Buddhadeb Dasgupta’s latest film Tope, based on a brilliant story by Narayan Gangopadhyay, has all the ingredients of a typical Dasgupta film – surrealistic images, visual poetry as cinematic metaphors, collage of characters that are not always related and parallel narrative structures. However, veteran film critic Shoma A Chatterji finds this film far from the standards set by the director’s earlier ventures. A Silhouette review.

Buddhadeb Dasgupta's Tope

Poster of Buddhadeb Dasgupta’s Tope

“Tope” means “bait.” The story by Narayan Gangopadhyay on which the film is based is barely recognizable in the film. Any filmmaker as an artist and a technician, has the right to do his/her own interpretation of the story firstly, because the language of cinema is different from the language of the word; secondly because the filmmaker may want to perceive the original story penned a long time ago through his/her glasses of perception during the creative span; and thirdly, the director may take just a single strand of the original story and then flesh it out with characters, events, incidents and dramaturgy that bring out a completely different cinematic text. The question that arises is – then why must the original author be credited at all? The original author may just be given a line in the credits as an “inspiration” that motivated the director to create a script for the film!

Buddhadeb Dasgupta, the director of Tope has been toying relentlessly with surrealistic magic, with visual poetry as cinematic metaphors, with what he terms “extended reality” and with a collage of characters, incidents and interactions that are not necessarily connected and may not add up to a cohesive or symmetrical whole. This creative independence is also a part of cinematic expression that can bend, break, defy and create rules or simply work on the assumption that rules do not exist  But there is a ‘pattern’ to this and sometimes, it could lead to the complete deconstruction of all that cinema stands for. Jean Luc Godard, for example threw all the so-called rules out of the window and created his own. But how many film buffs other than the very serious and academic cine-goers will comprehend or appreciate Godard’s films?

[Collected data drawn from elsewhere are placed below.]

-- ==== Sys2Proof/Certificates/Slice0/Obligations.lean ====
section
/-! DEFINITION. The statements for the provers. Each follows the rules its docstring names; where the manual leaves a value to the model
the docstring says so. -/

open Sys2Proof Sys2Proof.Machine


/-- For every state, command and rest of the queue: step of the state whose queue is the command followed by the rest is exec of that command on the state whose queue is the rest; a command just put at the end of a queue leaves the front as it was. The queue is the model's own (the manual's commands come from outside), first in first out. -/
def Obligations.StepTakesFrontCommand : Prop :=
  ∀ (c : Instr) (rest : List Instr) (s : State),
    step { s with pending := c :: rest } = exec c { s with pending := rest } ∧
    (∀ d : Instr, step { s with pending := (c :: rest) ++ [d] } = exec c { s with pending := rest ++ [d] })

/-- With no command waiting a step answers the state as it was: nothing the manual describes happens without a command, a stride boundary being a command of its own (DESIGN CHOICE, assumption 2). -/
def Obligations.EmptyQueueIdles : Prop :=
  ∀ s : State, s.pending = [] → step s = .next s

/-- Every command with any operands, in every state, answers a next state: no fault and no refusal. It leaves the waiting commands as they are, and what the module had sent before stays sent, in its order: new messages come after it. -/
def Obligations.EveryCommandAnswers : Prop :=
  ∀ (c : Instr) (s : State), ∃ t, exec c s = .next t ∧ t.pending = s.pending ∧ s.out <+: t.out

/-- For every state whose stride is 512 to 1,535 stride cycles long with the stride cycle inside it (R33, R50), whose event log holds at most 16,128 records (R529), whose deferred list holds at most 256 (R482), and whose memory lists its bytes in canonical form (addresses strictly rising, no listed byte equal to what an unlisted one reads as: the model's own form): the state after any step is such a state. -/
def Obligations.StepKeepsSoundness : Prop :=
  ∀ s t : State, s.sound → step s = .next t → t.sound

/-- The state right after reset has a stride of 1,024 stride cycles at cycle 0, an empty event log and deferred list, and memory that lists nothing: it meets the invariant of StepKeepsSoundness, and no command waits. -/
def Obligations.ResetIsSound : Prop :=
  State.reset.sound ∧ State.reset.pending = [] ∧ State.reset.mem = []

/-- For every state with a sound clock: a step whose command is neither STRIDE_BOUNDARY nor MODULE_START leaves the stride number, the length of the stride, the count of elapsed boundaries and the count of elapsed strides as they are, and does not turn the stride cycle back or past the end of the stride. A register write that asks for an effect at a boundary thus finds its boundary (R37) by the same stride whatever other commands come before it. -/
def Obligations.OnlyBoundariesMoveTheStride : Prop :=
  ∀ (s t : State) (c : Instr) (rest : List Instr), s.pending = c :: rest → c ≠ .strideBoundary →
    (∀ r, c ≠ .moduleStart r) → s.clk.sound → step s = .next t →
    t.clk.stride = s.clk.stride ∧ t.clk.len = s.clk.len ∧ t.clk.bnd = s.clk.bnd ∧ t.clk.base = s.clk.base ∧
      s.clk.cycle ≤ t.clk.cycle ∧ t.clk.cycle < t.clk.len

/-- The rollback counter is OTP bits used as a thermometer code: its value is the number of bits blown. Whatever command a step runs, a module start, a reset, a loss of a supply, a zeroisation and a flush of deferred fuse writes among them, the value after the step is not below the value before it. -/
def Obligations.RollbackCounterNeverFalls : Prop :=
  ∀ s t : State, step s = .next t → s.groom.rollback ≤ t.groom.rollback

/-- A write that takes effect at the boundary and reaches its block in stride cycle c of a stride of L cycles is left for boundary k + 1 if c is below L - 128 and for boundary k + 2 otherwise, behind every effect already left (arrival order); nothing else of the state changes. -/
def Obligations.BoundaryCutoff : Prop :=
  ∀ (s : State) (e : Effect), s.clk.sound →
    s.schedule e = { s with due := s.due ++ [(if s.clk.cycle < s.clk.len - 128 then s.clk.bnd + 1 else s.clk.bnd + 2, e)] } ∧
      (s.clk.len = 1024 → (s.clk.cycle < 896 → s.dueBoundary = s.clk.bnd + 1) ∧
        (896 ≤ s.clk.cycle → s.dueBoundary = s.clk.bnd + 2))

/-- STRIDE_BOUNDARY answers the state of the next stride: one boundary more and the stride that has ended counted, the stride number its successor (a module with no rebase due) or the master's number (a rebase), and a stride of 1,024 cycles or, where a step stride is due, of 1,024 minus the rounded offset clamped to 512 to 1,535, at its cycle 0 or later. BEACON_RECEIVED notes that the strand of its lane is not silent, keeps what the beacon said as heard now, and is taken by the state of synchronisation; it changes only alignment, that strand and what a fault record writes. MASTER_LOST_TIMEOUT, at a follower after three strides without its master, enters HOLDOVER, withdraws a step or rebase that was due and logs HCH_MASTER_LOST, and changes nothing else. -/
def Obligations.StrideAndAlignmentCommands : Prop :=
  -- STRIDE_BOUNDARY (R34)
  (∀ (s : State),
    exec .strideBoundary s = .next s.boundary ∧
      (let b := s.landHitch.endDescriptors.syncBoundary
      let t := s.boundary
      t.clk.bnd = s.clk.bnd + 1 ∧ t.clk.base = s.clk.base + s.clk.len ∧
      (b.sync.rebase = none → t.clk.stride = s.clk.stride + 1) ∧ (∀ n, b.sync.rebase = some n → t.clk.stride = n) ∧
      (b.sync.step = false → t.clk.len = 1024) ∧
      (b.sync.step = true → t.clk.len = (max 512 (min 1535 (1024 - roundedCycles b.sync.offset))).toNat))) ∧
  -- BEACON_RECEIVED (R48, R46, R50, R407, R400, R388)
  (∀ (b : Fin 4) (l sender master : Fin 32) (hops : Fin 4) (eligible : Bool) (stride : BitVec 48) (arrival : Option (BitVec 16)) (s : State),
    l.val < 26 →
    (let heard := s.heardOn b l
     let v := heard.setSync { s.sync with beacons := s.sync.beacons.put sender.val ⟨master, hops, eligible, stride, 0⟩ }
     let t := v.takeBeacon sender master hops.val eligible (arrival.map (heard.measure b l stride))
     exec (.beaconReceived (b, l) sender master hops eligible stride arrival) s = .next t ∧
     t.sync.beacons = s.sync.beacons.put sender.val ⟨master, hops, eligible, stride, 0⟩ ∧
     FaultsOnly { s with sync := t.sync, brd := heard.brd } t)) ∧
  -- MASTER_LOST_TIMEOUT (R49)
  (∀ (s : State),
    s.sync.st = .locked ∨ s.sync.st = .slewing ∨ s.sync.st = .resync →
    3 ≤ s.sync.masterSilent →
    exec .masterLostTimeout s = .next (({ s with sync := { s.sync with st := .holdover, lost := some s.sync.master, step := false, rebase := none } }).logFault
      Flt.HCH_MASTER_LOST blkHCH 0))

/-- Reads and writes of the register window by a source that may make them, on a page that answers. LO_READ_SHADOW: the low word is given and the high word of the same instant kept for that source; RC_COUNTER_READ: the word is given and the counter reads 0 from then on, its other bits kept. REGISTER_WRITE of a register whose writes have no further effect: each bit of an RW field takes the written bit, each RW1C bit written 1 is cleared, every other bit and every other register stays. HI_WRITE_APPLY: the staged low half and the written high half are applied by one command, and the staged half is used up. BLK_IRQ_FORCE: the bits of the mask are set in the BLK_IRQ_STAT of the page. No command here changes a byte of memory. -/
def Obligations.RegisterCommands : Prop :=
  -- LO_READ_SHADOW (R514)
  (∀ (src : Source) (off : BitVec 28) (t i slot o : Nat) (s : State),
    regPlace off.toNat = .page t i slot o →
    s.mayRead src off.toNat = true →
    s.pageAnswers t = true →
    isLo t o = true →
    ¬ (t = 5 ∧ o = 0x108) →
    exec (.loReadShadow src off) s = .next
      ((s.setShadow src (slot * 4096 + o + 4) (s.peek t i slot (o + 4))).emit (.regData src off.toNat (s.peek t i slot o)))) ∧
  -- the read of the high half that follows (R514)
  (∀ (src : Source) (off : BitVec 28) (t i slot o : Nat) (w : Word) (s : State),
    regPlace off.toNat = .page t i slot o →
    s.mayRead src off.toNat = true →
    s.pageAnswers t = true →
    isLo t o = false →
    isHi t o = true →
    ¬ (t = 5 ∧ o = 0x108) →
    ¬ (t = 0xB ∧ o = 0x104) →
    s.shadowOf src (slot * 4096 + o) = some w →
    exec (.loReadShadow src off) s = .next ((s.dropShadow src (slot * 4096 + o)).emit (.regData src off.toNat w))) ∧
  -- the high half of the stride number, kept between reads (R514)
  (∀ (src : Source) (off : BitVec 28) (t i slot o : Nat) (s : State),
    regPlace off.toNat = .page t i slot o →
    s.mayRead src off.toNat = true →
    s.pageAnswers t = true →
    t = 0xB →
    o = 0x104 →
    exec (.loReadShadow src off) s = .next (s.emit (.regData src off.toNat ((s.shadowOf src (slot * 4096 + o)).getD 0)))) ∧
  -- RC_COUNTER_READ (R9)
  (∀ (src : Source) (off : BitVec 28) (t i slot o : Nat) (d : RegDef) (s : State),
    regPlace off.toNat = .page t i slot o →
    s.mayRead src off.toNat = true →
    s.pageAnswers t = true →
    isLo t o = false →
    isHi t o = false →
    ¬ (t = 5 ∧ o = 0x108) →
    findReg t o = some d →
    d.mask (· == .rc) ≠ 0 →
    exec (.rcCounterRead src off) s = .next
      ((s.setReg (slot * 4096 + o) (s.reg (slot * 4096 + o) &&& ~~~(d.mask (· == .rc)))).emit (.regData src off.toNat (s.peek t i slot o)))) ∧
  -- REGISTER_WRITE (R511)
  (∀ (src : Source) (off : BitVec 28) (val : Word) (cyc : Nat) (t i slot o : Nat) (d : RegDef) (s : State),
    regPlace off.toNat = .page t i slot o →
    (s.advance cyc).pageAnswers t = true →
    (s.advance cyc).mayWrite src off.toNat = true →
    0x100 ≤ o →
    t ∈ [4, 8, 0x10, 0x15, 0x19] →
    isLo t o = false →
    isHi t o = false →
    findReg t o = some d →
    ∃ u, exec (.registerWrite src off val cyc) s = .next u ∧ u = { s with clk := (s.advance cyc).clk, regs := u.regs, due := u.due } ∧
      u.due = s.due ++ (if word d.timed &&& d.rw = 0 then [] else [((s.advance cyc).dueBoundary, .live (s.regKey d slot o) (word d.timed &&& d.rw) val)]) ∧
      (∀ k, k ≠ s.regKey d slot o → u.regs.find? k = s.regs.find? k) ∧
      (∀ n, n < 32 → (u.reg (s.regKey d slot o)).getLsbD n =
      if d.rw.getLsbD n then val.getLsbD n && !((d.mask (· == .rw1c)).getLsbD n && val.getLsbD n)
      else (s.reg (s.regKey d slot o)).getLsbD n && !((d.mask (· == .rw1c)).getLsbD n && val.getLsbD n))) ∧
  -- HI_WRITE_APPLY (R514)
  (∀ (src : Source) (off : BitVec 28) (val lo : Word) (cyc : Nat) (t i slot o : Nat) (l d : RegDef) (s : State),
    regPlace off.toNat = .page t i slot o →
    (s.advance cyc).pageAnswers t = true →
    (s.advance cyc).mayWrite src off.toNat = true →
    0x100 ≤ o →
    t ≠ 0x16 →
    t ≠ 0xC →
    isLo t o = false →
    isHi t o = true →
    findReg t o = some d →
    findReg t (o - 4) = some l →
    d.rw ≠ 0 →
    (s.advance cyc).openBits t slot o ((s.advance cyc).regKey d slot o) &&& d.rw ≠ 0 →
    (s.advance cyc).stagedLo src (slot * 4096 + o - 4) = some lo →
    exec (.hiWriteApply src off val cyc) s = .next
      (((((s.advance cyc).writeBits l t slot (o - 4) lo (lowBits t (o - 4))).writeBits d t slot o val (BitVec.allOnes 32)).dropStaged src
      (slot * 4096 + o - 4)))) ∧
  -- BLK_IRQ_FORCE (R515)
  (∀ (src : Source) (slot : BitVec 16) (mask : Word) (t i : Nat) (d : RegDef) (s : State),
    regPlace (slot.toNat * 4096 + 0x18) = .page t i slot.toNat 0x18 →
    s.pageAnswers t = true →
    s.mayWrite src (slot.toNat * 4096 + 0x18) = true →
    findReg t 0x18 = some d →
    exec (.blkIrqForce src slot mask) s = .next
      (s.setReg (slot.toNat * 4096 + 0x10) (s.reg (slot.toNat * 4096 + 0x10) ||| (mask &&& 0xF))))

/-- UNIT_ENABLE and UNIT_RESET: the enable reads 1 from now on and the write is left for its boundary; before it, neither the state nor restart_pending changes. UNIT_DISABLE: the same with 0, for every unit but a cartridge, whose disable has a command of its own. The disable or reset of a memory stack that is ON while no stack may be retired (the map is not NORMAL, or one is being retired) is refused and changes nothing else. UNIT_START_COMPLETE and UNIT_STOP_COMPLETE: the completion is noted for the next boundary; the tests of a die, where a Reckoner completes, are taken down. UNIT_FAIL of a unit of a kind without an outcome of its own: the unit has failed, keeps its enable and stops at the next boundary. Every other unit and the rest of the state stay. -/
def Obligations.UnitCommands : Prop :=
  -- UNIT_ENABLE (R452)
  (∀ (unit : UnitId) (cyc : Nat) (s : State),
    exec (.unitEnable unit cyc) s = .next
      { s with clk := (s.advance cyc).clk, units := s.units.put unit.code (unit, { s.unit unit with enable := true }), due := s.due ++ [((s.advance cyc).dueBoundary, .unitEnable unit)] }) ∧
  -- UNIT_DISABLE (R452)
  (∀ (unit : UnitId) (cyc : Nat) (s : State),
    s.refusesStop unit = false →
    (∀ k, unit ≠ .cartridge k) →
    exec (.unitDisable unit cyc) s = .next
      { s with clk := (s.advance cyc).clk, units := s.units.put unit.code (unit, { s.unit unit with enable := false }), due := s.due ++ [((s.advance cyc).dueBoundary, .unitDisable unit)] }) ∧
  -- their refusal (R452)
  (∀ (k : Fin 24) (cyc : Nat) (s : State),
    s.isOn (.stack k) = true →
    s.mayRetire = false →
    exec (.unitDisable (.stack k) cyc) s = .next ((s.advance cyc).setStack k { s.stack k with refused := true }) ∧
      exec (.unitReset (.stack k) cyc) s = .next ((s.advance cyc).setStack k { s.stack k with refused := true })) ∧
  -- UNIT_RESET (R452)
  (∀ (unit : UnitId) (cyc : Nat) (s : State),
    s.refusesStop unit = false →
    exec (.unitReset unit cyc) s = .next
      { s with clk := (s.advance cyc).clk, units := s.units.put unit.code (unit, { s.unit unit with enable := true }), due := s.due ++ [((s.advance cyc).dueBoundary, .unitReset unit)] }) ∧
  -- UNIT_START_COMPLETE (R452)
  (∀ (unit : UnitId) (lanes : List (Fin 6 × Fin 1664 × Fin 68)) (halves : List (Fin 256 × Bool)) (s : State),
    s.groom.waiting.contains unit = false →
    (s.unit unit).st = .starting →
    exec (.unitStartComplete ⟨unit, lanes, halves⟩) s = .next ((s.setUnit unit { s.unit unit with done := true }).dieTested unit lanes halves) ∧
      ((∀ r, unit ≠ .reckoner r) → (s.setUnit unit { s.unit unit with done := true }).dieTested unit lanes halves =
      { s with units := s.units.put unit.code (unit, { s.unit unit with done := true }) })) ∧
  -- UNIT_STOP_COMPLETE (R452)
  (∀ (unit : UnitId) (s : State),
    (s.unit unit).st = .stopping →
    exec (.unitStopComplete unit) s = .next { s with units := s.units.put unit.code (unit, { s.unit unit with done := true }) }) ∧
  -- UNIT_FAIL (R455)
  (∀ (unit : UnitId) (atOnce : Bool) (s : State),
    (s.unit unit).failed = false →
    ((∃ p, unit = .plane p) ∨ (∃ p, unit = .port p) ∨ (∃ b l, unit = .lane b l) ∨ (∃ e, unit = .engine e) ∨ (∃ x, unit = .slot x) ∨ unit = .allocator ∨ (∃ c, unit = .core c ∧ (s.unit unit).st ≠ .starting) ∨ (∃ b, unit = .bridle b ∧ b ≠ 0)) →
    exec (.unitFail unit atOnce) s = .next { s with units := s.units.put unit.code (unit, { s.unit unit with failed := true }), due := s.due ++ [(s.clk.bnd + 1, .unitFail unit atOnce)] })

Dasgupta’s experiments with surrealism began in a small way with Lal Darja, then slowly but surely made its access wider and deeper with Uttara, came back to a slightly more cohesive narrative with Mondo Meyer Upakhyan where visual poetry and the metaphors did not overshadow the main narrative. Kaalpurush, Swapner Din, Janala and Aami Yasin O Amar Madhubala made generous use of visual poetry, allegory and magic elements of “extended reality.” But these did not take away anything from the core narrative and enriched the film differently. At least, they did not make his audience feel stupid. Serious problems began from Anwar Ka Ajab Kissa. Dasgupta pushed his treatment of “extended reality” over the edge where, what began as an interesting exploration of how a small-time detective with the incurable habit of getting personally involved in his “cases” wandered away, literally and cinematically, into arid places in Bihar and elsewhere, where Anwar searches for his childhood. His identity and his detecting skills, however, are drowned under the surrealism of a bicycle, his father’s image, a stray dog and few mysterious women here and there that may go completely over the head of the audience.

Buddhadeb Dasgupta's Tope

A travelling ‘madari’ family in Buddhadeb Dasgupta’s Tope

Tope is one of the most outstanding short stories in post-Tagorean Bengali literature. It is a subtle, satiric and politically powerful statement on how far a royal head can go to fulfill his egoistic pretensions of grandeur to prove himself a successful tiger hunter. It is also a model example in literary brilliance. One wishes that Dasgupta had taken the original story as a challenge to be transcreated on celluloid. It is one of the most visually detailed stories with precisely designed sound effects that should have been a dream-come-true for a filmmaker of Dasgupta’s stature. It is rather strange that Dasgupta chose this story as his source material, but at once turned it into a caricature of itself.

The original story has just two characters – the narrator and his subject – Raja Bahadur N.R Chowdhury, Ramganga Estate. The story opens when the narrator suddenly receives a parcel containing “brand new, gorgeous, tiger-skin slippers.” The first-person narrator then harks back eight months into the past when he had the occasion to be a temporary guest at the Raja Bahadur’s home that links directly to the tiger-skin slippers he has received as a gift.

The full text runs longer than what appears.